** Input records follows **

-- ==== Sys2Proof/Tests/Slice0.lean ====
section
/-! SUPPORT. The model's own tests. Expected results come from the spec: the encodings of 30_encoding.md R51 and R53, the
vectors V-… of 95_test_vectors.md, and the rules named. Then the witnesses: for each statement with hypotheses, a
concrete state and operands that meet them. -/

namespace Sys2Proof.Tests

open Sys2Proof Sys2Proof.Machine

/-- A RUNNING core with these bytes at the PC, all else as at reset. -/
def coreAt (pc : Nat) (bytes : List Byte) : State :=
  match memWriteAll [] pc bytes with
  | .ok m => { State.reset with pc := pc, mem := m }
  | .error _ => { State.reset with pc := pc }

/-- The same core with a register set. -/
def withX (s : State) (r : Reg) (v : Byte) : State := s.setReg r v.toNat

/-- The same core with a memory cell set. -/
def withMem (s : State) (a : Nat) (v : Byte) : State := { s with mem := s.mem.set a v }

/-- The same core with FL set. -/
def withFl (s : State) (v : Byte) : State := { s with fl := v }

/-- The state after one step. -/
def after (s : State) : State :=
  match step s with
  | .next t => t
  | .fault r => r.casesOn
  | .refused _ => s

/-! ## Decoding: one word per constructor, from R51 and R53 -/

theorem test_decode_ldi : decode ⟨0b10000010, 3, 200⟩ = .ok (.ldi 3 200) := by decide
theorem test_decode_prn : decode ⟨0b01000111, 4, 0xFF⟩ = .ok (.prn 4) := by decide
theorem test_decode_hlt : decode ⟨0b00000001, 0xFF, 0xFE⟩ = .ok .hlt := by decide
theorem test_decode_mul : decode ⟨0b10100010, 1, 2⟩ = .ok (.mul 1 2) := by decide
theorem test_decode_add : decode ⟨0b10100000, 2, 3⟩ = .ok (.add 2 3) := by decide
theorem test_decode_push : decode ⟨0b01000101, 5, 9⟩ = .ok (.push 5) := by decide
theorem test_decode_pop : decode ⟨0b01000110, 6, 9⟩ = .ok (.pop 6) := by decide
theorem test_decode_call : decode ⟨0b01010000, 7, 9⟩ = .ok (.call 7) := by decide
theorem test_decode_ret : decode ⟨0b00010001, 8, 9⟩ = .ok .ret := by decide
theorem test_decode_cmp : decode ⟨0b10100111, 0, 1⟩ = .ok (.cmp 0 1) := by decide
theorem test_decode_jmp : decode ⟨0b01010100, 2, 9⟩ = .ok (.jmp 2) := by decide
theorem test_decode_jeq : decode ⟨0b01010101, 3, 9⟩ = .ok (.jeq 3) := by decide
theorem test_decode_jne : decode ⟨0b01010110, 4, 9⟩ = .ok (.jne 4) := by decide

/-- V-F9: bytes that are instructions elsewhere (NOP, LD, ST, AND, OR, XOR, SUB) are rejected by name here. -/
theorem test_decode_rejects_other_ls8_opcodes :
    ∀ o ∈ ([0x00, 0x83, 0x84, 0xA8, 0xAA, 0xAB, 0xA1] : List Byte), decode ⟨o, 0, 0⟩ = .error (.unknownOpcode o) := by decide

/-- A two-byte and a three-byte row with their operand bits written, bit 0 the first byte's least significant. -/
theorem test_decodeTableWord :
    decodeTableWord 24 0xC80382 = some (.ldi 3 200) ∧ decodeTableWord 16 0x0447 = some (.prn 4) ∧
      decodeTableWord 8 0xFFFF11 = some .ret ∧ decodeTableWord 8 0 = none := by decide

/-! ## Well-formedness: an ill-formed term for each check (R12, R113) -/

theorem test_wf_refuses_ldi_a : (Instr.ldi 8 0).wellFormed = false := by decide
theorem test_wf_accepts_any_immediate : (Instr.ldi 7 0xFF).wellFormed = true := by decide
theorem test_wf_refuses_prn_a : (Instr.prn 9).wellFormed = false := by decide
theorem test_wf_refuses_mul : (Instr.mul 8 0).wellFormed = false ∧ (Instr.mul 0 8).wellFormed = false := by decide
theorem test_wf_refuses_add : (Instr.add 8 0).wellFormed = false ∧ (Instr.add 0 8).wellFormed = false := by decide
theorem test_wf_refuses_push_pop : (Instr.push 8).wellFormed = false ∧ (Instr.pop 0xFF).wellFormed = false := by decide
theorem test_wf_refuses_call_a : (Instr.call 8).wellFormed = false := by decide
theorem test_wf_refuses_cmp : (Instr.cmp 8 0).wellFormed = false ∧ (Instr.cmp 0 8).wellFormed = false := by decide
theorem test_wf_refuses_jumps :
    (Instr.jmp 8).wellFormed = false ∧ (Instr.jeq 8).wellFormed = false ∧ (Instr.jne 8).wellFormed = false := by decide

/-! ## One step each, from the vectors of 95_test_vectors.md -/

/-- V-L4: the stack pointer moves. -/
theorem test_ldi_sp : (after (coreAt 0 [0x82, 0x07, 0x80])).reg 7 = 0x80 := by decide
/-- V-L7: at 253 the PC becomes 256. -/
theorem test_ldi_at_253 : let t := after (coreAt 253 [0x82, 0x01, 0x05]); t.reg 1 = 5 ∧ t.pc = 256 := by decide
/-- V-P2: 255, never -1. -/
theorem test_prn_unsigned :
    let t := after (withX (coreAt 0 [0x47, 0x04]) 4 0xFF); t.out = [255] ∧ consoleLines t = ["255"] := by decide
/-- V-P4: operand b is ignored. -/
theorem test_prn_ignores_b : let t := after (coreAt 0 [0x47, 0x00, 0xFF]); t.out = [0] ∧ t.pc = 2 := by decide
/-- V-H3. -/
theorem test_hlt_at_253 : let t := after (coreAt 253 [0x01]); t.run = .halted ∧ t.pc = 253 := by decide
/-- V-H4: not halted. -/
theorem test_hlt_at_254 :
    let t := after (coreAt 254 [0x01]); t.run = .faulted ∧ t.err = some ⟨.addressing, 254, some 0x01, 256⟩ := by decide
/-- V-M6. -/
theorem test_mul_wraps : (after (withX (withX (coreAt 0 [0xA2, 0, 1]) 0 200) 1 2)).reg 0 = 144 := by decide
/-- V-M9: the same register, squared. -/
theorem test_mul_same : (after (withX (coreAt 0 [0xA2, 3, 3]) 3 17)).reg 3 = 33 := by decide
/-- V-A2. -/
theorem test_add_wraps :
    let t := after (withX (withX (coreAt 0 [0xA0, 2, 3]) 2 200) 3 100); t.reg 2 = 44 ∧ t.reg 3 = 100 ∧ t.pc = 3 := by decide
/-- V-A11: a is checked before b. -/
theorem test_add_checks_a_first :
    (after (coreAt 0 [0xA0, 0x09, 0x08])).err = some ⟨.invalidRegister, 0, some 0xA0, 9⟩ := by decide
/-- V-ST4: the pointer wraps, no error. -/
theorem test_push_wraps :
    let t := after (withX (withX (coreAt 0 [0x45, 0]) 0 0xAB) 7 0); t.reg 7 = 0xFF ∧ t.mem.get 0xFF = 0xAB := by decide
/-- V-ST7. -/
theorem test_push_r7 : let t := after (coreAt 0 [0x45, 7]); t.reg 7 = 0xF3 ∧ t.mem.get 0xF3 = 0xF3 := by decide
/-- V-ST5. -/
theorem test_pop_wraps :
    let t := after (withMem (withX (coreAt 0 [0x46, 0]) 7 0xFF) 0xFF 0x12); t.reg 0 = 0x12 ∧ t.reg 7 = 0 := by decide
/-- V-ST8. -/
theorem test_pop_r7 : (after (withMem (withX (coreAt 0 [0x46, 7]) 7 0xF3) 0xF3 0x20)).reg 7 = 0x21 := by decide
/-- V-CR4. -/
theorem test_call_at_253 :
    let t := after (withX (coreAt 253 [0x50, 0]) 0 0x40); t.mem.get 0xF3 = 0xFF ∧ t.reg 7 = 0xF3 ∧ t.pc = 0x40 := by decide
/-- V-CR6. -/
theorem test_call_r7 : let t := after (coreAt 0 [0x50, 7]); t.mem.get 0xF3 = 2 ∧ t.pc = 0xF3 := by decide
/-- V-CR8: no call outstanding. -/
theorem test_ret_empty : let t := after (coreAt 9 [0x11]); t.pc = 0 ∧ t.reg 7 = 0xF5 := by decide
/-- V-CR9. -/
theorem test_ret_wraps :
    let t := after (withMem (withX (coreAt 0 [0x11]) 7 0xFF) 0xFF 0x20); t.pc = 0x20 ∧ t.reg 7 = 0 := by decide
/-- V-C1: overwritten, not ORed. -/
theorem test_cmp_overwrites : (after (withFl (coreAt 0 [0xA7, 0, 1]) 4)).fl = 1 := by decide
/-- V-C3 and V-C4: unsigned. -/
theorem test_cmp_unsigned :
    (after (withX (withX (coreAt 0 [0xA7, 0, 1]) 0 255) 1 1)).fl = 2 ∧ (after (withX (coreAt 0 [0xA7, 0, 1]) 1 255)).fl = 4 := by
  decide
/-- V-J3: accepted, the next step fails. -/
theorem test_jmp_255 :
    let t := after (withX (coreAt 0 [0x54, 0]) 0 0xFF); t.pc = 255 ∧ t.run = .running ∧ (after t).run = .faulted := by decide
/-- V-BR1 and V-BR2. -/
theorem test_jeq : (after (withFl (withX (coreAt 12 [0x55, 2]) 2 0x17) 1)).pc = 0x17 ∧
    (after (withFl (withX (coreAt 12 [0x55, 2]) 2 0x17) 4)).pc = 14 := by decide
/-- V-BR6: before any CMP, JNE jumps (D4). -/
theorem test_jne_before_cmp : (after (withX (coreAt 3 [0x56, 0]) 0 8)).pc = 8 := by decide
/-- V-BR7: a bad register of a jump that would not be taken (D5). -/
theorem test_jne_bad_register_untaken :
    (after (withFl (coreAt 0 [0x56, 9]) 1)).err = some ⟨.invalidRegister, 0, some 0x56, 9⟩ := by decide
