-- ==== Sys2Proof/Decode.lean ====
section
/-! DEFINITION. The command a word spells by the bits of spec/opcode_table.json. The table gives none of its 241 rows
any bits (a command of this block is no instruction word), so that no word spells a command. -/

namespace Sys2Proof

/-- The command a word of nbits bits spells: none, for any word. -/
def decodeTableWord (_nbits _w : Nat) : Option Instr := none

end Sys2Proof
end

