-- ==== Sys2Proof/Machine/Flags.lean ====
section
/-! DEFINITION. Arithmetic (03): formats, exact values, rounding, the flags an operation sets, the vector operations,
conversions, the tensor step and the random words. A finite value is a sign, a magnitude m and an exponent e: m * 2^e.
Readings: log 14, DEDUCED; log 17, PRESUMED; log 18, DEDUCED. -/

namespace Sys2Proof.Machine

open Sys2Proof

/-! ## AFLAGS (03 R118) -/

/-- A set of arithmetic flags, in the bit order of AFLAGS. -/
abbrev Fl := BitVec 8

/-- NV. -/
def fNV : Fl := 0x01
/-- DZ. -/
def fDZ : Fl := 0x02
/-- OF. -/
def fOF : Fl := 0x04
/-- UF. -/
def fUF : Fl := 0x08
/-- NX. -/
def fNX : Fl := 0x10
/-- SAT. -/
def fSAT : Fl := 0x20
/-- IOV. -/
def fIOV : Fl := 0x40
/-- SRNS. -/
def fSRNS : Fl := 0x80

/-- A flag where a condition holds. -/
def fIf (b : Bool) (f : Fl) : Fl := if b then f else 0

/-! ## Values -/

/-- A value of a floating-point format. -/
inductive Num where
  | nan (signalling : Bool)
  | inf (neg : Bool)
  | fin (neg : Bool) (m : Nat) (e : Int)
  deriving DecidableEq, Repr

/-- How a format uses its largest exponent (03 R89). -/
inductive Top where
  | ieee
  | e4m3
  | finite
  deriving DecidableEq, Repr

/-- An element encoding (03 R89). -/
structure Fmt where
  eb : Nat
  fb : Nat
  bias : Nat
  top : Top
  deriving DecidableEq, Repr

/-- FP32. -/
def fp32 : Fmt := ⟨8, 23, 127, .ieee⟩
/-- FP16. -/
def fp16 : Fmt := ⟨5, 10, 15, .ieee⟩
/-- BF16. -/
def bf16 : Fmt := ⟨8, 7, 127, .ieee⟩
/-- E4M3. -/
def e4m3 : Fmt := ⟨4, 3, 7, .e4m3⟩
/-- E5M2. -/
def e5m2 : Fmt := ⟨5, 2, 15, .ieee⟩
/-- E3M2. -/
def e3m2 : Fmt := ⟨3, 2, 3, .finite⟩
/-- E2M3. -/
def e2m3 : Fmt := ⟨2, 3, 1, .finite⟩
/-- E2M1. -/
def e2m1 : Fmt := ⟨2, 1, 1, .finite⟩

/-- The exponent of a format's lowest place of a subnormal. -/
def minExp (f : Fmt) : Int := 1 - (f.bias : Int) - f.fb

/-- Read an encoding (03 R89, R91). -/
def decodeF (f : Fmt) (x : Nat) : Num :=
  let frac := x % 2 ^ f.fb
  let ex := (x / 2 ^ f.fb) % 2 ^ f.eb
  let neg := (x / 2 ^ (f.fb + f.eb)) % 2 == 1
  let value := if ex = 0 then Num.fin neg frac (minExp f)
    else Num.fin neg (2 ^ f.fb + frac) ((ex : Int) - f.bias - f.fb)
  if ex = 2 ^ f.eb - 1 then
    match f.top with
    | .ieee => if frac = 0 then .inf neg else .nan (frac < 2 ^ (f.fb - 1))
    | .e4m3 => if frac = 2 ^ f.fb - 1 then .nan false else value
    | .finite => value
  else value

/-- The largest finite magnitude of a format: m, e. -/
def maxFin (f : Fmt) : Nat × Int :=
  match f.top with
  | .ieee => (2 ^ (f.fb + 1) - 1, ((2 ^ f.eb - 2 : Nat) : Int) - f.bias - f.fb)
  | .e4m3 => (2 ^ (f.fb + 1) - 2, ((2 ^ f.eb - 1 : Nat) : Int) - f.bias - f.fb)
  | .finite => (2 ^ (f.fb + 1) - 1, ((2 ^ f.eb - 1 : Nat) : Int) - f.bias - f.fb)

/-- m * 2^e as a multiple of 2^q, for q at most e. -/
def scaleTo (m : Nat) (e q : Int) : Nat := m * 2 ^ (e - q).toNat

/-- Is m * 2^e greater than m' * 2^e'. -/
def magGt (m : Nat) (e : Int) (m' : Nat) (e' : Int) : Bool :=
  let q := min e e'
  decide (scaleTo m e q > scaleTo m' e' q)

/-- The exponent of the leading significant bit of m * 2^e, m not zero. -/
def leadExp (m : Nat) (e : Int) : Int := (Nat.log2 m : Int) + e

** End of Input records **

Task to carry out — Return, word for word, the lines of the data above from the line with "and R53, the" through the line with "at reset. -/", inclusive.

Solution for this task —
/-! SUPPORT. The model's own tests. Expected results come from the spec: the encodings of 30_encoding.md R51 and R53, the
vectors V-… of 95_test_vectors.md, and the rules named. Then the witnesses: for each statement with hypotheses, a
concrete state and operands that meet them. -/

namespace Sys2Proof.Tests

open Sys2Proof Sys2Proof.Machine

/-- A RUNNING core with these bytes at the PC, all else as at reset. -/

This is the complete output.